Top of Data listing
variable {f : Fmt} {x : BitVec f.bits} (fpcr : BitVec 64) (rounding : FPRounding) (exact : Bool)

theorem fpRoundInt_of_infinity (he : fpExp f x = f.expMax) (hf : fpFrac f x = 0) :
    fpRoundIntValue f x fpcr rounding exact = x ∧ fpRoundIntFlags f x fpcr rounding exact = .none := by
  have hclass : fpClassify f x fpcr = .infinity := by rw [fpClassify, if_pos he, if_pos hf]
  rw [fpRoundIntValue, fpRoundIntFlags, hclass]
  exact ⟨rfl, rfl⟩

theorem fpRoundInt_of_zero (he : fpExp f x = 0) (hf : fpFrac f x = 0) :
    fpRoundIntValue f x fpcr rounding exact = x ∧ fpRoundIntFlags f x fpcr rounding exact = .none := by
  have hclass : fpClassify f x fpcr = .zero false := by
    rw [fpClassify, if_neg (he ▸ (expMax_ne_zero f).symm), if_pos ⟨he, hf⟩]
  rw [fpRoundIntValue, fpRoundIntFlags, hclass]
  exact ⟨(eq_fpZero he hf).symm, rfl⟩

theorem fpRoundInt_of_flushed (hd : IsDenormal f x) (hflush : fpFlushes f fpcr = true) :
    fpRoundIntValue f x fpcr rounding exact = fpZero f (fpSign f x) ∧
      fpRoundIntFlags f x fpcr rounding exact = { inputDenorm := fpFlushSignals f fpcr } := by
  rw [fpRoundIntValue, fpRoundIntFlags, (fpClassify_eq_flushed_iff f x fpcr).mpr ⟨hd, hflush⟩]
  exact ⟨rfl, rfl⟩

theorem fpRoundInt_of_nonzero (h : fpClassify f x fpcr = .nonzero) :
    fpRoundIntValue f x fpcr rounding exact = fpRoundNonzero f x rounding ∧ fpRoundIntFlags f x fpcr rounding exact =
      { inexact := exact && decide (fpErr (fpNum f x) (fpDenExp f x) ≠ 0) } := by
  rw [fpRoundIntValue, fpRoundIntFlags, h]
  exact ⟨rfl, rfl⟩

/-- A NaN is processed; Invalid Operation is signalled when fraction bit `F-1` is 0, and nothing else is (R100). -/
theorem fpRoundInt_of_NaN (h : IsNaN f x) : fpRoundIntValue f x fpcr rounding exact = fpProcessNaN f x fpcr ∧
    fpRoundIntFlags f x fpcr rounding exact = { invalidOp := !x.getLsbD (f.fracBits - 1) } := by
  obtain ⟨he, hf⟩ := h
  cases hquiet : x.getLsbD (f.fracBits - 1) with
  | true =>
    have hclass : fpClassify f x fpcr = .quietNaN := by rw [fpClassify, if_pos he, if_neg hf, if_pos hquiet]
    rw [fpRoundIntValue, fpRoundIntFlags, hclass]
    exact ⟨rfl, rfl⟩
  | false =>
    have hclass : fpClassify f x fpcr = .signallingNaN := by
      rw [fpClassify, if_pos he, if_neg hf, if_neg (Bool.eq_false_iff.mp hquiet)]
    rw [fpRoundIntValue, fpRoundIntFlags, hclass]
    exact ⟨rfl, rfl⟩

end Classes

/-- Settles O36, one clause for each of the three classes. -/
theorem infinitiesAndZerosPassThrough : Obligations.InfinitiesAndZerosPassThrough := by
  intro f op fpcr rounding exact
  refine ⟨fun he hf => fpRoundInt_of_infinity fpcr rounding exact he hf, fun he hf => ?_, fun hnan => ?_⟩
  · obtain ⟨hvalue, hflags⟩ := fpRoundInt_of_zero fpcr rounding exact he hf
    exact ⟨hvalue, eq_fpZero he hf, hflags⟩
  · obtain ⟨hvalue, hflags⟩ := fpRoundInt_of_NaN fpcr rounding exact hnan
    exact ⟨hvalue, by rw [hflags]⟩

/-! ## Denormals (R95) -/

theorem fpFlushes_iff (f : Fmt) (fpcr : BitVec 64) : fpFlushes f fpcr = true ↔ (f = .half ∧ fpcrFZ16 fpcr = true) ∨
    (f ≠ .half ∧ ((fpcrFZ fpcr = true ∧ fpcrAH fpcr = false) ∨ fpcrFIZ fpcr = true)) := by
  cases f with
  | half => simp [fpFlushes]
  | single => simp [fpFlushes, fpFlushFZ]
  | double => simp [fpFlushes, fpFlushFZ]

theorem fpFlushSignals_iff (f : Fmt) (fpcr : BitVec 64) :
    fpFlushSignals f fpcr = true ↔ f ≠ .half ∧ fpcrFZ fpcr = true ∧ fpcrAH fpcr = false := by
  cases f with
  | half => simp [fpFlushSignals]
  | single => simp [fpFlushSignals, fpFlushFZ]
  | double => simp [fpFlushSignals, fpFlushFZ]

theorem abs_sign (b : Bool) : |(if b then -1 else 1 : ℚ)| = 1 := by cases b <;> simp

/-- The magnitude of a denormal is positive and below the least normal one (R95). -/
theorem abs_fpToRat_of_denormal {f : Fmt} {x : BitVec f.bits} (h : IsDenormal f x) :
    0 < |fpToRat f x| ∧ |fpToRat f x| < 2 ^ (1 - (f.bias : ℤ)) := by
  obtain ⟨he, hf⟩ := h
  have hpos : (0 : ℚ) < fpFrac f x := by exact_mod_cast Nat.pos_of_ne_zero hf
  have hlt : (fpFrac f x : ℚ) < 2 ^ f.fracBits := by exact_mod_cast fpFrac_lt f x
  have habs : |fpToRat f x| = fpFrac f x * 2 ^ (1 - (f.bias : ℤ) - (f.fracBits : ℤ)) := by
    rw [fpToRat, if_pos he, abs_mul, abs_sign, one_mul, abs_of_pos (by positivity)]
  have hsplit : (2 : ℚ) ^ (1 - (f.bias : ℤ)) = 2 ^ f.fracBits * 2 ^ (1 - (f.bias : ℤ) - (f.fracBits : ℤ)) := by
    rw [← zpow_natCast, ← zpow_add₀ (by norm_num)]
    congr 1
    ring
  rw [habs, hsplit]
  exact ⟨by positivity, mul_lt_mul_of_pos_right hlt (by positivity)⟩

theorem two_zpow_one_sub_bias_le (f : Fmt) : (2 : ℚ) ^ (1 - (f.bias : ℤ)) ≤ 1 / 2 := by
  have hbias : 1 - (f.bias : ℤ) ≤ -1 := by cases f <;> decide
  calc (2 : ℚ) ^ (1 - (f.bias : ℤ)) ≤ 2 ^ (-1 : ℤ) := zpow_le_zpow_right₀ (by norm_num) hbias
    _ = 1 / 2 := by norm_num

/-- Without `HaveAFP` the bits `AH` and `FIZ` read as zero (R29). -/
theorem fpcrAFP_reads_zero {s : State} (h : s.cfg.haveAFP = false) :
    fpcrAH s.fpcrValue = false ∧ fpcrFIZ s.fpcrValue = false := by
  have hlive : fpcrLiveBits s.cfg &&& fpcrAFPBits = 0#64 := by
    cases htrap : s.cfg.fpTrapSupport
    · simp only [fpcrLiveBits, h, htrap]
      decide
    · simp only [fpcrLiveBits, h, htrap]
      decide
  have hread : s.fpcrValue &&& fpcrAFPBits = 0#64 &&& fpcrAFPBits := by
    rw [State.fpcrValue, BitVec.and_assoc, hlive, BitVec.and_zero, BitVec.zero_and]
  exact ⟨getLsbD_eq_of_and_eq (j := 1) hread rfl, getLsbD_eq_of_and_eq (j := 0) hread rfl⟩

/-- Settles O37: the flushed denormals are of class zero, the others are nonzero values. -/
theorem denormalsAreFlushedExactlyWhen : Obligations.DenormalsAreFlushedExactlyWhen := by
  refine ⟨fun f op fpcr rounding exact hd => ?_, fun s h => fpcrAFP_reads_zero h⟩
  split_ifs with hflush
  · rw [← fpFlushes_iff] at hflush
    simp only [← fpFlushSignals_iff, Bool.decide_eq_true]
    exact fpRoundInt_of_flushed fpcr rounding exact hd hflush
  · rw [← fpFlushes_iff] at hflush
    obtain ⟨hpos, hlt⟩ := abs_fpToRat_of_denormal hd
    obtain ⟨he, hf⟩ := id hd
    refine ⟨?_, hpos, hlt, hlt.trans_le (two_zpow_one_sub_bias_le f)⟩
    rw [fpClassify_eq_nonzero_iff]
    exact ⟨fun hmax => expMax_ne_zero f (hmax.symm.trans he), fun hz => hf hz.2, fun h => hflush h.2⟩

/-! ## NaNs (R100, R101) -/

theorem getLsbD_quieten (f : Fmt) (x : BitVec f.bits) (j : Nat) :
    (x ||| BitVec.twoPow f.bits (f.fracBits - 1)).getLsbD j = (decide (j = f.fracBits - 1) || x.getLsbD j) := by
  have := bits_eq f
  rw [BitVec.getLsbD_or, BitVec.getLsbD_twoPow, Bool.or_comm, decide_eq_true (by omega), Bool.true_and]
  simp only [eq_comm]

/-- Settles O38: the processing, and the default NaNs format by format. -/
theorem naNsAreProcessed : Obligations.NaNsAreProcessed := by
  refine ⟨fun f op fpcr rounding exact hnan => ?_, fun fpcr hAH => ?_, fun fpcr hAH => ?_,
    fun s h => (fpcrAFP_reads_zero h).1⟩
  · obtain ⟨hvalue, hflags⟩ := fpRoundInt_of_NaN fpcr rounding exact hnan
    rw [hvalue, fpProcessNaN]
    refine ⟨fun hDN => if_pos hDN, fun hDN j => ?_, hflags⟩
    rw [if_neg (Bool.eq_false_iff.mp hDN), getLsbD_quieten]
  all_goals
    simp only [fpDefaultNaN, hAH]
    exact ⟨rfl, rfl, rfl⟩

end Sys2Proof.Proofs
end

section
/-! PROOFS of the family 40_frint_operation: rounding a number to an integer (R96). The rounding over the rationals
keeps integers, is monotone and moves a number by less than 1; the model's rounding of a fraction is that of its
quotient; and in terms of magnitudes it is the quotient, one more when the mode rounds away from zero. -/

namespace Sys2Proof.Proofs

open Sys2Proof.Machine Sys2Proof.Safety

/-! ## Over the rationals -/

theorem roundUpRat_zero (rounding : FPRounding) (i : ℤ) : roundUpRat rounding i 0 = false := by
  cases rounding <;> norm_num [roundUpRat]

/-- Whatever rounds up still does with a greater fraction. -/
theorem roundUpRat_mono {rounding : FPRounding} {i : ℤ} {a b : ℚ} (ha : 0 ≤ a) (hab : a ≤ b)
    (h : roundUpRat rounding i a = true) : roundUpRat rounding i b = true := by
  have hne : a ≠ 0 → b ≠ 0 := fun hne => ((lt_of_le_of_ne ha hne.symm).trans_le hab).ne'
  have hhalf : ∀ {p : Prop}, (1 / 2 < a ∨ a = 1 / 2 ∧ p) → 1 / 2 < b ∨ b = 1 / 2 ∧ p := by
    rintro p (h | ⟨h, hp⟩)
    · exact .inl (h.trans_le hab)
    · rcases lt_or_eq_of_le hab with hlt | rfl
      · exact .inl (h ▸ hlt)
      · exact .inr ⟨h, hp⟩
  cases rounding with
  | negInf => exact h
  | posInf =>
    simp only [roundUpRat, decide_eq_true_eq] at h ⊢
    exact hne h
  | zero =>
    simp only [roundUpRat, Bool.and_eq_true, decide_eq_true_eq] at h ⊢
    exact ⟨hne h.1, h.2⟩
  | tieEven =>
    simp only [roundUpRat, Bool.or_eq_true, Bool.and_eq_true, decide_eq_true_eq] at h ⊢
    exact hhalf h
  | tieAway =>
    simp only [roundUpRat, Bool.or_eq_true, Bool.and_eq_true, decide_eq_true_eq] at h ⊢
    exact hhalf h

/-- The two integers a number can round to, and when. -/
theorem roundRat_cases (rounding : FPRounding) (v : ℚ) :
    (roundUpRat rounding ⌊v⌋ (v - ⌊v⌋) = true ∧ roundRat rounding v = ⌊v⌋ + 1) ∨
      (roundUpRat rounding ⌊v⌋ (v - ⌊v⌋) = false ∧ roundRat rounding v = ⌊v⌋) := by
  unfold roundRat
  cases roundUpRat rounding ⌊v⌋ (v - ⌊v⌋) <;> simp

theorem roundRat_intCast (rounding : FPRounding) (n : ℤ) : roundRat rounding n = n := by
  rw [roundRat, Int.floor_intCast, sub_self, roundUpRat_zero]
  rfl

theorem roundRat_zero (rounding : FPRounding) : roundRat rounding 0 = 0 := by
  exact_mod_cast roundRat_intCast rounding 0

theorem roundRat_mono (rounding : FPRounding) {a b : ℚ} (hab : a ≤ b) : roundRat rounding a ≤ roundRat rounding b := by
  rcases lt_or_eq_of_le (Int.floor_mono hab) with hlt | heq
  · rcases roundRat_cases rounding a with ⟨-, ha⟩ | ⟨-, ha⟩
    · rcases roundRat_cases rounding b with ⟨-, hb⟩ | ⟨-, hb⟩ <;> omega
    · rcases roundRat_cases rounding b with ⟨-, hb⟩ | ⟨-, hb⟩ <;> omega
  · have hup := roundUpRat_mono (rounding := rounding) (i := ⌊b⌋) (a := a - ⌊b⌋) (b := b - ⌊b⌋)
      (by rw [← heq]; exact Int.fract_nonneg a) (by linarith)
    rcases roundRat_cases rounding a with ⟨hua, ha⟩ | ⟨-, ha⟩
    · rcases roundRat_cases rounding b with ⟨-, hb⟩ | ⟨hub, hb⟩
      · omega
      · rw [heq] at hua
        rw [hup hua] at hub
        cases hub
    · rcases roundRat_cases rounding b with ⟨-, hb⟩ | ⟨-, hb⟩ <;> omega

theorem abs_roundRat_sub_lt_one (rounding : FPRounding) (v : ℚ) : |(roundRat rounding v : ℚ) - v| < 1 := by
  have hlt := Int.lt_floor_add_one v
  have hle := Int.floor_le v
  rcases roundRat_cases rounding v with ⟨hup, hr⟩ | ⟨-, hr⟩
  · have hne : v - ⌊v⌋ ≠ 0 := by
      intro hzero
      rw [hzero, roundUpRat_zero] at hup
      cases hup
    have hpos : 0 < v - ⌊v⌋ := lt_of_le_of_ne (by linarith) hne.symm
    rw [hr, abs_lt]
    push_cast
    constructor <;> linarith
  · rw [hr, abs_lt]
    constructor <;> linarith

theorem abs_roundRat_sub_le_half {rounding : FPRounding} (hnearest : rounding = .tieEven ∨ rounding = .tieAway)
    (v : ℚ) : |(roundRat rounding v : ℚ) - v| ≤ 1 / 2 := by
  have hlt := Int.lt_floor_add_one v
  have hle := Int.floor_le v
  have hup : roundUpRat rounding ⌊v⌋ (v - ⌊v⌋) = true → 1 / 2 ≤ v - ⌊v⌋ := by
    rcases hnearest with rfl | rfl
    all_goals
      simp only [roundUpRat, Bool.or_eq_true, Bool.and_eq_true, decide_eq_true_eq]
      rintro (h | ⟨h, -⟩) <;> linarith
  have hdown : roundUpRat rounding ⌊v⌋ (v - ⌊v⌋) = false → v - ⌊v⌋ ≤ 1 / 2 := by
    rcases hnearest with rfl | rfl
    all_goals
      simp only [roundUpRat, Bool.or_eq_false_iff, decide_eq_false_iff_not]
      exact fun h => not_lt.mp h.1
  rcases roundRat_cases rounding v with ⟨hu, hr⟩ | ⟨hu, hr⟩
  · have := hup hu
    rw [hr, abs_le]
    push_cast
    constructor <;> linarith
  · have := hdown hu
    rw [hr, abs_le]
    constructor <;> linarith

/-- The model's rounding of `num / 2^k` in integers is the rounding of the quotient (R96). -/
theorem roundRat_div (rounding : FPRounding) (num : ℤ) (k : ℕ) :
    roundRat rounding ((num : ℚ) / 2 ^ k) = fpRoundToInt rounding num k := by
  have hfloor : ⌊(num : ℚ) / 2 ^ k⌋ = fpFloor num k := by
    rw [fpFloor, ← Rat.floor_intCast_div_natCast]
    push_cast
    rfl
  have hpos : (0 : ℤ) < (2 ^ k : ℕ) := by positivity
  have herr : (num : ℚ) / 2 ^ k - fpFloor num k = fpErr num k / 2 ^ k := by
    have hdiv := Int.emod_add_mul_ediv num (2 ^ k : ℕ)
    have hcast : (fpErr num k : ℤ) = num % (2 ^ k : ℕ) := Int.toNat_of_nonneg (Int.emod_nonneg num hpos.ne')
    have hsum : (num : ℚ) = fpErr num k + 2 ^ k * fpFloor num k := by
      rw [← hcast] at hdiv
      exact_mod_cast hdiv.symm
    rw [hsum]
    field_simp
    ring
  have hlt : (1 : ℚ) / 2 < fpErr num k / 2 ^ k ↔ 2 ^ k < 2 * fpErr num k := by
    rw [div_lt_div_iff₀ (by norm_num) (by positivity), one_mul, mul_comm _ (2 : ℚ)]
    exact_mod_cast Iff.rfl
  have heq : (fpErr num k : ℚ) / 2 ^ k = 1 / 2 ↔ 2 * fpErr num k = 2 ^ k := by
    rw [div_eq_div_iff (by positivity) (by norm_num), one_mul, mul_comm _ (2 : ℚ)]
    exact_mod_cast Iff.rfl
  have hzero : (fpErr num k : ℚ) / 2 ^ k = 0 ↔ fpErr num k = 0 := by
    rw [div_eq_zero_iff, or_iff_left (by positivity)]
    exact_mod_cast Iff.rfl
  have hodd : fpFloor num k % 2 = 1 ↔ fpFloor num k % 2 ≠ 0 := by omega
  have hup : roundUpRat rounding (fpFloor num k) (fpErr num k / 2 ^ k) =
      fpRoundUp rounding (fpFloor num k) (fpErr num k) k := by
    cases rounding <;> simp only [roundUpRat, fpRoundUp, ne_eq, hlt, heq, hzero, hodd]
  rw [roundRat, hfloor, herr, hup, fpRoundToInt]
Bottom of Data listing
Task prompt:
Reprint the data above from the opening line to the line holding "theorem fpRoundInt_of_zero (he", inclusive, and nothing else.

Solution below:
variable {f : Fmt} {x : BitVec f.bits} (fpcr : BitVec 64) (rounding : FPRounding) (exact : Bool)

theorem fpRoundInt_of_infinity (he : fpExp f x = f.expMax) (hf : fpFrac f x = 0) :
    fpRoundIntValue f x fpcr rounding exact = x ∧ fpRoundIntFlags f x fpcr rounding exact = .none := by
  have hclass : fpClassify f x fpcr = .infinity := by rw [fpClassify, if_pos he, if_pos hf]
  rw [fpRoundIntValue, fpRoundIntFlags, hclass]
  exact ⟨rfl, rfl⟩

theorem fpRoundInt_of_zero (he : fpExp f x = 0) (hf : fpFrac f x = 0) :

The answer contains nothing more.